On the night of her first professional exhibit, photographer Jenna Meyerson receives an unexpected visit from her ex-husband, Adam. A high-powered corporate attorney, he claims to have information that a rival company, Faxel, is involved with international criminals. He needs her help to prove it. A short time earlier, she took some pictures at one of Faxel’s company parties. Adam believes the presence of someone in the photographs could offer proof of the company’s illegal dealings.
Jenna isn’t sure whether it would be ethical for her to allow him to see the pictures, but promises to think about it. Before she can make her decision, Adam is found dead in Central Park. The police seem willing to accept he fell victim to a deadly mugging. Jenna is unwilling to let it go at that. She goes to the one man she believes can help her, the private detective Adam claimed he’d hired to work on the case: their mutual old friend Frank Renaldi.
In college, Adam and Frank had competed for Jenna, and when Adam won, Frank disappeared from their lives. Jenna had no idea he was back in New York. A former FBI agent, he’s now a single father raising a teenage son. When she arrives at his office, he makes it clear he?s not happy to see her. But he may be the only person who can help her get to the bottom of the international conspiracy Adam unearthed.

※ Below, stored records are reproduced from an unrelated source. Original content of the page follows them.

/-- The cell of a superframe is lifted from its service words 2 to 15, four bytes to a word, the lowest-numbered byte in the most
significant place. At frame 15 the cell of a superframe whose header was valid is sorted, and no other cell is handed on: an idle cell
is ignored, a failed check counted, a response or notice to the part discarded, a request joins the request queue, and any other cell
the forward queue, a broadcast IDENT both or neither; a cell for a full queue is dropped and counted. CELL_LOSS is claimed where a cell
fails its check or is dropped, and no flag changes otherwise. Where the frame's sent report removes the head of the forward queue, the
report and the arrival may come in either order where that queue is full: assumption 5. That a cell for a full request
queue is dropped where the sent report of a response makes the taking of that queue's head possible is the model's choice:
assumption 31. -/
def Obligations.ArrivingCellsAreSorted : Prop :=
  (∀ words : List ServiceWord, words.length = 16 → (cellOfWords words).length = 56 ∧
    ∀ k i : Nat, 2 ≤ k → k ≤ 15 → i < 4 →
      (cellOfWords words).getD (4 * (k - 2) + i) 0 = (words.getD k 0).extractLsb' (8 * (3 - i)) 8) ∧
  (∀ (s : State) (f : Frame) (kept : List Cell), s.followsTheLink → s.rx.words.length = 15 → s.rx.header ≠ .valid →
    kept = (if s.reportDue = some .forward then s.cells.forward.drop 1 else s.cells.forward) →
    ∃ t, exec (.inboundFrame f) s = .next t ∧ t.cells.requests = s.cells.requests ∧ t.cells.forward = kept ∧
      t.cells.crcErrors = s.cells.crcErrors ∧ t.cells.dropped = s.cells.dropped ∧ t.notice.flags = s.notice.flags) ∧
  (∀ (s : State) (f : Frame) (c : Cell) (kept : List Cell) (joined dropped : State → Prop), s.followsTheLink →
    s.rx.words.length = 15 → s.rx.header = .valid → c = cellOfWords (s.rx.words ++ [f.service]) →
    kept = (if s.reportDue = some .forward then s.cells.forward.drop 1 else s.cells.forward) →
    (∀ t, joined t ↔ t.cells.forward =
        (if s.reportDue = some .forward then (s.cells.forward ++ [c]).drop 1 else s.cells.forward ++ [c]) ∧
      t.cells.dropped = s.cells.dropped ∧ t.notice.flags = s.notice.flags) →
    (∀ t, dropped t ↔ t.cells.forward = kept ∧ t.cells.dropped = min 65535 (s.cells.dropped + 1) ∧
      t.notice.flags = s.notice.flags ||| 0x100) →
    ∃ t, exec (.inboundFrame f) s = .next t ∧
      ((Cell.destination c = 0 ∨
          (Cell.checks c = true ∧ Cell.destination c = s.address ∧ 0x80 ≤ Cell.kind c)) →
        t.cells.requests = s.cells.requests ∧ t.cells.crcErrors = s.cells.crcErrors ∧ t.cells.dropped = s.cells.dropped ∧
          t.cells.forward = kept ∧ t.notice.flags = s.notice.flags) ∧
      (Cell.destination c ≠ 0 → Cell.checks c = false →
        t.cells.requests = s.cells.requests ∧ t.cells.crcErrors = min 65535 (s.cells.crcErrors + 1) ∧
          t.cells.dropped = s.cells.dropped ∧ t.notice.flags = s.notice.flags ||| 0x100 ∧ t.cells.forward = kept) ∧
      (Cell.destination c = s.address → Cell.checks c = true → Cell.kind c < 0x80 →
        t.cells.crcErrors = s.cells.crcErrors ∧ t.cells.forward = kept ∧
        (s.cells.requests.length < 4 → t.cells.requests = s.cells.requests ++ [c] ∧ t.cells.dropped = s.cells.dropped ∧
          t.notice.flags = s.notice.flags) ∧
        (4 ≤ s.cells.requests.length → t.cells.requests = s.cells.requests ∧
          t.cells.dropped = min 65535 (s.cells.dropped + 1) ∧ t.notice.flags = s.notice.flags ||| 0x100)) ∧
      (Cell.destination c = 0xFF → Cell.checks c = true → Cell.kind c = 0x01 →
        t.cells.crcErrors = s.cells.crcErrors ∧
        (s.cells.requests.length < 4 → s.cells.forward.length < 4 →
          t.cells.requests = s.cells.requests ++ [c] ∧ joined t) ∧
        (4 ≤ s.cells.requests.length → t.cells.requests = s.cells.requests ∧ dropped t) ∧
        (4 ≤ s.cells.forward.length → s.reportDue ≠ some .forward → t.cells.requests = s.cells.requests ∧ dropped t) ∧
        (s.cells.requests.length < 4 → s.cells.forward.length = 4 → s.reportDue = some .forward →
          (t.cells.requests = s.cells.requests ++ [c] ∧ joined t) ∨ (t.cells.requests = s.cells.requests ∧ dropped t))) ∧
      (Cell.destination c ≠ 0 → Cell.destination c ≠ s.address →
        ¬(Cell.destination c = 0xFF ∧ Cell.kind c = 0x01) → Cell.checks c = true →
        t.cells.requests = s.cells.requests ∧ t.cells.crcErrors = s.cells.crcErrors ∧
        (s.cells.forward.length < 4 → joined t) ∧
        (4 ≤ s.cells.forward.length → s.reportDue ≠ some .forward → dropped t) ∧
        (s.cells.forward.length = 4 → s.reportDue = some .forward → joined t ∨ dropped t)))

/-! ### Measurement -/

/-- WINDOW_COMPLETION: a programme named in the held segment starts has its window discarded and its segment started; any other
whose 75th block has closed has its window entered by its state, its retune requested in TRACKING alone, and reported; every other
programme is left as it was. PRESENCE is claimed where some presence has moved away from its reference, and in no other case. That the
segment starts of a boundary are held until this command, and take effect here, is the model's choice: assumption 17. -/
def Obligations.WindowsAreCompletedOrDiscarded : Prop :=
  ∀ (s : State) (starts : ProgSet), s.heldStarts = some starts → ∃ t, exec .windowCompletion s = .next t ∧
    t = { s with
      heldStarts := none, meters := t.meters, progs := t.progs, notice := t.notice
      arbiter := { s.arbiter with retune := t.arbiter.retune, rescale := t.arbiter.rescale } } ∧
    ∀ p : Prog,
      (ProgSet.mem starts p = true →
        t.meters[p] = { s.meters[p] with
          window := s.meters[p].window.map fun _ => [], complete := none, ring := []
          histogram := Vector.replicate 300 0, total := 0, lastShort := none, lastIntegrated := none } ∧
        t.progs[p] = { s.progs[p] with generation := s.progs[p].generation + 1 }) ∧
      (ProgSet.mem starts p = false → s.meters[p].complete = none → t.meters[p] = s.meters[p] ∧ t.progs[p] = s.progs[p]) ∧
      (ProgSet.mem starts p = true ∨ s.meters[p].complete = none ∨ s.progs[p].state ≠ .tracking →
        ProgSet.mem t.arbiter.retune p = ProgSet.mem s.arbiter.retune p ∧
          ProgSet.mem t.arbiter.rescale p = ProgSet.mem s.arbiter.rescale p) ∧
      (∀ blocks loudness loud run presence moved, ProgSet.mem starts p = false → s.meters[p].complete = some blocks →
        s.progs[p].state ≠ .unused → loudness = windowLoudness blocks →
        loud = decide (∃ v, loudness = some v ∧ (s.activeProfile p).presenceThreshold ≤ v) →
        run = (if loud then 0 else min 255 (s.progs[p].silentRun + 1)) →
        presence = (if loud then .present else if (s.activeProfile p).silenceWindows ≤ run then .silent
          else s.progs[p].presence) →
        moved = (if presence = s.progs[p].presence then s.progs[p].state
          else match s.progs[p].state, presence with
            | .dormant, .present => .tracking
            | .tracking, .silent => .dormant
            | st, _ => st) →
        t.progs[p] = { s.progs[p] with
          presence := presence, silentRun := run, state := moved
          generation := if moved = s.progs[p].state then s.progs[p].generation else s.progs[p].generation + 1 } ∧
        ((s.progs[p].state = .dormant ∨ loudness = none) → t.meters[p] = { s.meters[p] with complete := none }) ∧
        (∀ v, s.progs[p].state ≠ .dormant → loudness = some v →
          t.meters[p] = { s.meters[p] with
            complete := none, ring := (s.meters[p].ring ++ [v]).drop (s.meters[p].ring.length + 1 - 30)
            histogram := t.meters[p].histogram, total := t.meters[p].total } ∧
          (v < (s.activeProfile p).absoluteGate →
            t.meters[p].histogram = s.meters[p].histogram ∧ t.meters[p].total = s.meters[p].total) ∧
          ((s.activeProfile p).absoluteGate ≤ v → t.meters[p].total = min 4294967295 (s.meters[p].total + 1) ∧
            ∀ k : Fin 300, t.meters[p].histogram[k] = if (k : Nat) = min 299 ((v + 700) / 2).toNat
              then min 65535 (s.meters[p].histogram[k] + 1) else s.meters[p].histogram[k])) ∧
        (s.progs[p].state = .tracking → ProgSet.mem t.arbiter.retune p =
            (decide (moved = .tracking) && (s.arbiter.retuneOn || ProgSet.mem s.arbiter.retune p)) ∧
          ProgSet.mem t.arbiter.rescale p = (decide (moved = .tracking) && ProgSet.mem s.arbiter.rescale p)) ∧
        (presence ≠ s.progs[p].presence → presence ≠ s.progs[p].reference → t.notice = (s.claim .presence).notice)) ∧
      ((∀ r : Prog, t.progs[r].presence = s.progs[r].presence ∨ t.progs[r].presence = s.progs[r].reference) →
        t.notice = s.notice)

/-- The loudness of a window of 75 blocks: 10 log10 of the mean of the block powers, less 0.70, rounded to the nearest 0.1 LU with
halves toward the higher value; none where the power is 0 or the loudness below -70.0 LUFS, and at most +20.0 LUFS. -/
def Obligations.WindowLoudnessIsTheMeanPower : Prop :=
  ∀ (blocks : List BlockPower) (power : ℝ), blocks.length = 75 → (∀ b ∈ blocks, 0 < b.frames) →
    power = (blocks.map fun b => (b.sum : ℝ) / (100 * 2 ^ 46) / b.frames).sum / 75 →
    (power = 0 → windowLoudness blocks = none) ∧
    (∀ n : Int, power ≠ 0 → n = ⌊10 * (10 * Real.logb 10 power - 7 / 10) + 1 / 2⌋ →
      windowLoudness blocks = if n < -700 then none else some (min 200 n))

/-- The values formed at a grant. The short-term value is the energy mean of the ring, absent where the ring is empty. The integrated
value is formed in two passes over the histogram, the second over the bins at or above the first pass's value plus the relative
offset, and absent where every bin is 0. The blend value is the integrated value from a total of 30 on, else the short-term value.
That the exact rounding is always reached is the estimate of assumption 7. -/
def Obligations.MeasuredValuesAreEnergyMeans : Prop :=
  ∀ (s : State) (p : Prog) (offset : Int) (v : Option Int × Option Int × Option Int) (bins : List (Nat × Int)),
    v = s.measuredValues p offset → (∀ l ∈ s.meters[p].ring, -700 ≤ l ∧ l ≤ 200) → offset ≤ -10 →
    bins = (List.finRange 300).map (fun k : Fin 300 => (s.meters[p].histogram[k], -699 + 2 * ((k : Nat) : Int))) →
    (s.meters[p].ring = [] → v.1 = none) ∧
    (s.meters[p].ring ≠ [] → ∃ n, v.1 = some n ∧ IsEnergyMean (s.meters[p].ring.map fun l => (1, l)) n) ∧
    ((∀ k : Fin 300, s.meters[p].histogram[k] = 0) → v.2.1 = none) ∧
    ((∃ k : Fin 300, s.meters[p].histogram[k] ≠ 0) → ∃ first n, IsEnergyMean bins first ∧ v.2.1 = some n ∧
      IsEnergyMean (bins.filter fun x => decide (first + offset ≤ x.2)) n) ∧
    (s.meters[p].total ≤ 29 → v.2.2 = v.1) ∧ (30 ≤ s.meters[p].total → v.2.2 = v.2.1)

Heggan’s storytelling is fast and engaging, easily pulling the reader into the book. It’s not an unpleasant read. The characters are likeable and reasonably compelling. Frank’s family is Italian-American without being grotesquely stereotypical, and the author nicely captures the feel of New York City and the surrounding area. While the romance is on the low-key side, the story moves quickly enough and there?s enough happening that it doesn’t matter all that much.
No, the biggest problems are with the story itself. At first, there are some questionable plot elements, although they’re not that hard to overlook. It’s difficult to believe a picture of someone at a company party could connect the company to criminal activity. All that would prove is that someone at the party is connected to criminals, not that the company itself is engaged in anything illegal. If Faxel is connected to something illegal, why would they invite their criminal partners to a party they’ve hired Jenna to photograph? Whatever. I can go with it. To a point.
But as it goes along, the story begins to collapse under the weight of the contrivances. The pieces the characters use to put everything together are increasingly far-fetched. Isn’t it convenient that the international criminals in question just happen to be the criminal group Frank investigated before he left the FBI? It would make sense if Adam went to Frank because he knew that, but he didn’t.
As the title indicates, an integral part of the story involves Jenna realizing someone isn’t the killer because he doesn’t smell right, and someone else is because he does. It doesn’t come off as silly as it sounds, but still feels like an odd aspect to base the story on. One moment requires Frank to tell Jenna something so minor it’s unlikely that he would bother to mention it or that she would remember it. (Heggan doesn’t actually show him telling her this specifically, yet Jenna somehow knows it at the crucial moment). In the book’s final stretch, Jenna begins to make increasingly foolish and risky choices that really should get her killed. That they don’t is just another of the book?s contrivances.
Up until the last hundred or so pages, Scent of a Killer would have rated a low B. But the longer it goes on, the less it holds up. A subplot with Jenna getting to know Frank’s son is underdeveloped, and another involving Jenna’s father is predictable and feels unresolved in the end. It’s not a bad read; instead it’s the kind of book that looks worse the more you think about it.